"South Africa: The Gift of Truth and Reconciliation"
Category: Sermons
Tags: Sermon - 1/20/2019
Matthew 18:15-22
“South Africa: The Gift of Truth and Reconciliation”
January 20, 2019
            Forgiveness can be hard on everybody.  I’m talking about real forgiveness, not only the simple type, like when you bump into someone and say, “Excuse me,” and they say, “Sure.”  I’m talking about the kind where someone has either intentionally or unthinkingly done something that has harmed another person, maybe even a whole community, in a way that leaves a scar and cannot simply be undone.
            Jesus outlined a way to do that, and it begins with an act of courage by the person who was hurt.  It doesn’t start with somebody offering an apology.  It starts with someone saying, “I think you owe me an apology.”  Jesus said,
“If another member of the church sins against you, go and point out the fault when the two of you are alone.” [Matthew 18:15]
That takes guts.  It is an act of vulnerability that exposes one of your weak points to someone who has hurt you, which means that if there is anything malicious there, you’re telling them exactly how they could hurt you again.  “Fool me once, shame on you.  Fool me twice, shame on me.”  You’ve heard that?  Jesus’ teaching tells you to take that risk.  He expects us to expect the best of others, looking for us to approach the one who has hurt us with a presumption of trust and a desire to remain in relationship.

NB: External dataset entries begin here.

-- ==== Sys2Proof/Machine/Frames.lean ====
section
/-!
DEFINITION. The frames on the ports as bytes (11.2): the check, the reply, notice and idle frames. The bytes of results
and of notice fields are free values (log entry 6); the frame around them is the spec's.
-/

namespace Sys2Proof.Machine

open Sys2Proof

/-- One bit of the check: generator x^16 + x^12 + x^5 + 1, most significant bit first (11.2). -/
def crcShift (c : Crc) : Crc := if c.msb then (c <<< 1) ^^^ 0x1021 else c <<< 1

/-- Eight bits of the check. -/
def crcShift8 (c : Crc) : Crc :=
  crcShift (crcShift (crcShift (crcShift (crcShift (crcShift (crcShift (crcShift c)))))))

/-- One byte taken into the check. -/
def crcByte (c : Crc) (b : Byte) : Crc := crcShift8 (c ^^^ (b.setWidth 16 <<< 8))

/-- The check over some bytes, initial value 0xFFFF, no reflection and no final inversion (11.2). -/
def frameCheck (bytes : List Byte) : Crc := bytes.foldl crcByte 0xFFFF

/-- A 16-bit field, high byte first (11.2). -/
def highFirst (x : BitVec 16) : List Byte := [(x >>> 8).setWidth 8, x.setWidth 8]

/-- The 16-bit value of two bytes, high byte first (11.2). -/
def fromHighFirst (hi lo : Byte) : BitVec 16 := (hi.setWidth 16 <<< 8) ||| lo.setWidth 16

/-- A frame: start byte, length, the bytes counted, and the check over length and bytes (11.2). -/
def frameOf (start : Byte) (counted : List Byte) : List Byte :=
  let body := BitVec.ofNat 8 counted.length :: counted
  start :: body ++ highFirst (frameCheck body)

/-- A reply's results as bytes: none for a reply without results; at most 246, since a length byte is at most 250. -/
def bytesOfResults : Results → List Byte
  | .none => []
  | r => (Config.resultBytes r).take 246

/-- The reply frame, with the flags byte formed now (11.2, R165). -/
def replyFrame (x : PortState) (r : Reply) : List Byte :=
  frameOf 0xA1 ([r.tag, r.kind, r.outcome.code, x.flagsByte r] ++ bytesOfResults r.results)

/-- The panel byte of a notice (Conventions, 11.2). -/
def panelByte : Option Panel → Byte
  | some .cluster => 0
  | some .centre => 1
  | none => 0xFF

/-- The notice frame (11.2). -/
def noticeFrame (n : Notice) : List Byte :=
  frameOf 0xA2 ([n.body.code, panelByte n.panel] ++ highFirst n.frame ++ (Config.noticeBytes n.body).take 246)

/-- The idle frame (11.2). -/
def idleFrame : List Byte := [0xA0, 0x00, 0x00]

/-- The first `n` bytes of a frame followed by 0x00 to the end of the transaction (R163). -/
def shiftedBytes (frame : List Byte) (n : Nat) : List Byte := (frame ++ List.replicate n 0).take n

end Sys2Proof.Machine
end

            An assumption – maybe it would be better to say, “a hope” – built into the process is that a believer (since he’s speaking here of what can happen within the family of faith) will be open to the idea that he or she can go wrong and that the reproof of another believer is to be taken seriously.  Not every time someone points out a fault or a failing is a personal attack.  It could be an opportunity that someone is offering you or me to become a better person.
            That’s why it’s best to talk over anything serious face-to-face or privately and one-on-one.  If you hear how hard it is for someone to tell you something, you know that it is something important, not done lightly.  The sound of a voice conveys things that other forms of communication do not always get across.  Sometimes, but not always, it can be useful to write a note instead, if you feel a need to choose your words, and that can help someone who might have a knee-jerk reaction of defensiveness (confession time: I’m thinking of myself here) to react right away and then to come back to it with a clearer head in five minutes or five days.  Again, it’s a risk, but
“If the member listens to you, you have regained that one.” [Matthew 18:15]
 Jesus even goes as far as to say to keep on trying if that doesn’t work, but to take back-up. 
“But if you are not listened to, take one or two others along with you, so that every word may be confirmed by the evidence of two or three witnesses.”  [Matthew 18:16]
You can sort of sense a situation that is becoming more tightly wound, where you need people to help do the listening, because there is often a point where people are so busy planning out a rebuttal in their heads that they miss an apology when it happens.  It helps to have someone else there who is able to say, “I heard what you did,” but maybe also, “I think you missed the explanation.”
“Blessed are the peacemakers, for they shall be called the children of God.” [Matthew 5:9]
            In one of his old Prarie Home Companion monologues, Garrison Keilor told a story about a theological split that had taken place among the believers with whom he grew up, the Sanctified Brethren.  His grandfather was leader of one party, and held that the leader of the other side had reached the point where the next step needed to be invoked:
“if the offender refuses to listen even to the church, let such a one be to you as a Gentile and a tax-collector,” [Matthew 18:17]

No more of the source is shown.